▸ **Exercise description**:
Report, word for word, every line of the material that contains "DReg".

###

theorem RoundTrip.rmin (da : DReg) (ps : BitVec 2) : RoundTrip.Statement (.rmin da ps) := by
  refine roundTrip_of rfl fun c => (major_0x16 ..).trans ?_
  simp (disch := decide) only [decRed, extractLsb'_append_eq_of_add_le,
    extractLsb'_append_eq_of_le, Nat.reduceSub, extractLsb'_eq_self]
  rfl

theorem RoundTrip.rmax (da : DReg) (ps : BitVec 2) : RoundTrip.Statement (.rmax da ps) := by
  refine roundTrip_of rfl fun c => (major_0x16 ..).trans ?_
  simp (disch := decide) only [decRed, extractLsb'_append_eq_of_add_le,
    extractLsb'_append_eq_of_le, Nat.reduceSub, extractLsb'_eq_self]
  rfl

theorem RoundTrip.rdrn (r : SReg) (ps : BitVec 2) : RoundTrip.Statement (.rdrn r ps) := by
  refine roundTrip_of rfl fun c => (major_0x16 ..).trans ?_
  simp (disch := decide) only [decRed, extractLsb'_append_eq_of_add_le,
    extractLsb'_append_eq_of_le, Nat.reduceSub, extractLsb'_eq_self]
  exact congrArg some (congrArg (Instr.rdrn · ps) (halves (n := 1) (m := 5) r))

theorem RoundTrip.rdrnDesc (dd : DReg) (ps : BitVec 2) : RoundTrip.Statement (.rdrnDesc dd ps) := by
  refine roundTrip_of rfl fun c => (major_0x16 ..).trans ?_
  simp (disch := decide) only [decRed, extractLsb'_append_eq_of_add_le,
    extractLsb'_append_eq_of_le, Nat.reduceSub, extractLsb'_eq_self]
  rfl

theorem RoundTrip.rclr (k : BitVec 2) (o : BitVec 2) (ps : BitVec 2) : RoundTrip.Statement (.rclr k o ps) := by
  refine roundTrip_of rfl fun c => (major_0x16 ..).trans ?_
  simp (disch := decide) only [decRed, extractLsb'_append_eq_of_add_le,
    extractLsb'_append_eq_of_le, Nat.reduceSub, extractLsb'_eq_self]
  rfl

theorem RoundTrip.mstep (acc : BitVec 3) (wide : BitVec 1) (da : DReg) (db : DReg) (depth : BitVec 6) (tag : BitVec 2) (flags : BitVec 2) : RoundTrip.Statement (.mstep acc wide da db depth tag flags) := by
  refine roundTrip_of rfl fun c => (major_0x17 ..).trans ?_
  simp (disch := decide) only [extractLsb'_append_eq_of_add_le,
    extractLsb'_append_eq_of_le, Nat.reduceSub, extractLsb'_eq_self]
  rfl

theorem RoundTrip.mzero (n : BitVec 3) (wide : BitVec 1) (v : BitVec 2) (f : BitVec 2) : RoundTrip.Statement (.mzero n wide v f) := by
  refine roundTrip_of rfl fun c => (major_0x18 ..).trans ?_
  simp (disch := decide) only [decMctl, extractLsb'_append_eq_of_add_le,
    extractLsb'_append_eq_of_le, Nat.reduceSub, extractLsb'_eq_self]
  rfl

theorem RoundTrip.mdrain (d : BitVec 6) (n : BitVec 3) (m : BitVec 3) (clr : BitVec 1) : RoundTrip.Statement (.mdrain d n m clr) := by
  refine roundTrip_of rfl fun c => (major_0x18 ..).trans ?_
  simp (disch := decide) only [decMctl, extractLsb'_append_eq_of_add_le,
    extractLsb'_append_eq_of_le, Nat.reduceSub, extractLsb'_eq_self]
  rfl

theorem RoundTrip.mlda (n : BitVec 3) (a : BitVec 6) (f : BitVec 2) (m : BitVec 3) : RoundTrip.Statement (.mlda n a f m) := by
  refine roundTrip_of rfl fun c => (major_0x18 ..).trans ?_
  simp (disch := decide) only [decMctl, extractLsb'_append_eq_of_add_le,
    extractLsb'_append_eq_of_le, Nat.reduceSub, extractLsb'_eq_self]
  rfl

theorem RoundTrip.mwgt (b : BitVec 6) : RoundTrip.Statement (.mwgt b) :=
  roundTrip_of rfl fun _ => major_0x18 ..

theorem RoundTrip.sload (n : BitVec 2) (a : BitVec 6) : RoundTrip.Statement (.sload n a) := by
  refine roundTrip_of rfl fun c => (major_0x18 ..).trans ?_
  simp (disch := decide) only [decMctl, extractLsb'_append_eq_of_add_le,
    extractLsb'_append_eq_of_le, Nat.reduceSub, extractLsb'_eq_self]
  rfl

theorem RoundTrip.ssel (p : BitVec 6) : RoundTrip.Statement (.ssel p) :=
  roundTrip_of rfl fun _ => major_0x18 ..

theorem RoundTrip.mflow (p : BitVec 6) : RoundTrip.Statement (.mflow p) :=
  roundTrip_of rfl fun _ => major_0x18 ..

theorem RoundTrip.mskew (p : BitVec 6) : RoundTrip.Statement (.mskew p) :=
  roundTrip_of rfl fun _ => major_0x18 ..

theorem RoundTrip.mfmt (p : BitVec 6) (q : BitVec 6) (opt : BitVec 6) : RoundTrip.Statement (.mfmt p q opt) :=
  roundTrip_of rfl fun _ => major_0x18 ..

theorem RoundTrip.scld (a : SReg) (n : BitVec 3) (f : BitVec 4) : RoundTrip.Statement (.scld a n f) := by
  refine roundTrip_of rfl fun c => (major_0x19 ..).trans ?_
  simp (disch := decide) only [decTable, extractLsb'_append_eq_of_add_le,
    extractLsb'_append_eq_of_le, Nat.reduceSub, extractLsb'_eq_self]
  rfl

theorem RoundTrip.fmset (a : SReg) (n : BitVec 4) : RoundTrip.Statement (.fmset a n) := by
  refine roundTrip_of rfl fun c => (major_0x19 ..).trans ?_
  simp (disch := decide) only [decTable, extractLsb'_append_eq_of_add_le,
    extractLsb'_append_eq_of_le, Nat.reduceSub, extractLsb'_eq_self]
  rfl

theorem RoundTrip.fmget (a : SReg) (n : BitVec 4) : RoundTrip.Statement (.fmget a n) := by
  refine roundTrip_of rfl fun c => (major_0x19 ..).trans ?_
  simp (disch := decide) only [decTable, extractLsb'_append_eq_of_add_le,
    extractLsb'_append_eq_of_le, Nat.reduceSub, extractLsb'_eq_self]
  rfl

theorem RoundTrip.cpy (p : SReg) (q : SReg) (patch : BitVec 2) (cls : BitVec 4) : RoundTrip.Statement (.cpy p q patch cls) := by
  refine roundTrip_of rfl fun c => (major_0x1A ..).trans ?_
  simp (disch := decide) only [decCopy, extractLsb'_append_eq_of_add_le,
    extractLsb'_append_eq_of_le, Nat.reduceSub, extractLsb'_eq_self]
  rfl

###

▸ **Reply to the task**:
theorem RoundTrip.rmin (da : DReg) (ps : BitVec 2) : RoundTrip.Statement (.rmin da ps) := by
theorem RoundTrip.rmax (da : DReg) (ps : BitVec 2) : RoundTrip.Statement (.rmax da ps) := by
theorem RoundTrip.rdrnDesc (dd : DReg) (ps : BitVec 2) : RoundTrip.Statement (.rdrnDesc dd ps) := by
theorem RoundTrip.mstep (acc : BitVec 3) (wide : BitVec 1) (da : DReg) (db : DReg) (depth : BitVec 6) (tag : BitVec 2) (flags : BitVec 2) : RoundTrip.Statement (.mstep acc wide da db depth tag flags) := by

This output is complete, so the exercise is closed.